Но тут поднялся такой гвалт, что Ловкачу снова пришлось надрывать горло, водворяя порядок.
Когда порядок водворился, судья поводил носом по свитку объявил, что делу сему помочь можно, дело в общем-то плевое, если женщины считают себя умнее мужчин, то можно и им поверховодить.
— А для того, — возгласил Шелам, — выполните вы, домогающиеся многого, одно мое нетрудное зданьице. Ежели увижу, что справились, то именем Бела назначу самую смышленую в начальники. Устраивает?
Селянки хором подтвердили, что сие решение справедливо.
Ши пошептался со стариком, тот ушел и вскоре вернулся, нес в руках плетеную корзинку, закрытую крышкой.
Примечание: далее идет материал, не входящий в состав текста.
-- ==== Sys2Proof/Machine/Step.lean ====
section
/-!
DEFINITION. One step of DDC, and how a command word is placed as the next one.
-/

namespace Sys2Proof.Machine

/-- One step: the next atomic step of the run (20_memory.md R60). -/
def step (s : State) : Host.Outcome State Fault Refusal := nextStep s

/-- `s` with one command word placed so that the very next step runs it (log 10). -/
def State.withFetchWord (s : State) (nbits w : Nat) : State := placeTableWord s nbits w

end Sys2Proof.Machine
end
В корзинке что-то шуршало и ерзало. Шелам поводил над ней руками, пошептал, затем торжественно вручил истице и объявил поручение: трижды обнести корзину вокруг Усмераса.
— Крышку не открывать, — грозно добавил он, — зверь там сидит чудной, а видеть его не обязательно!
Женщины гуськом потянулись к выходу, торжествующе поглядывая на старейшину, тот же, когда помещение опустело, кинулся целовать руку Ловкачу.
— Благодетель, — лепетал старик, припадая, — отблагодарю, как есть отблагодарю!
— Мне ничего не надо, — отмахнулся Ши, — а вот ему мула дашь, ему еще обратно в Шадизар ехать.
— Можно одноглазого, — хмыкнул Конан, — я не обижусь.
Его донимало любопытство, и он потребовал у приятеля объяснений. Что за зверь? Отчего крышку не открывать?
— Да петух там, — устало отвечал Шелам, — обычный, не огненный. Одно меня тревожит: как бы эти девушки от своего любопытства не окривели…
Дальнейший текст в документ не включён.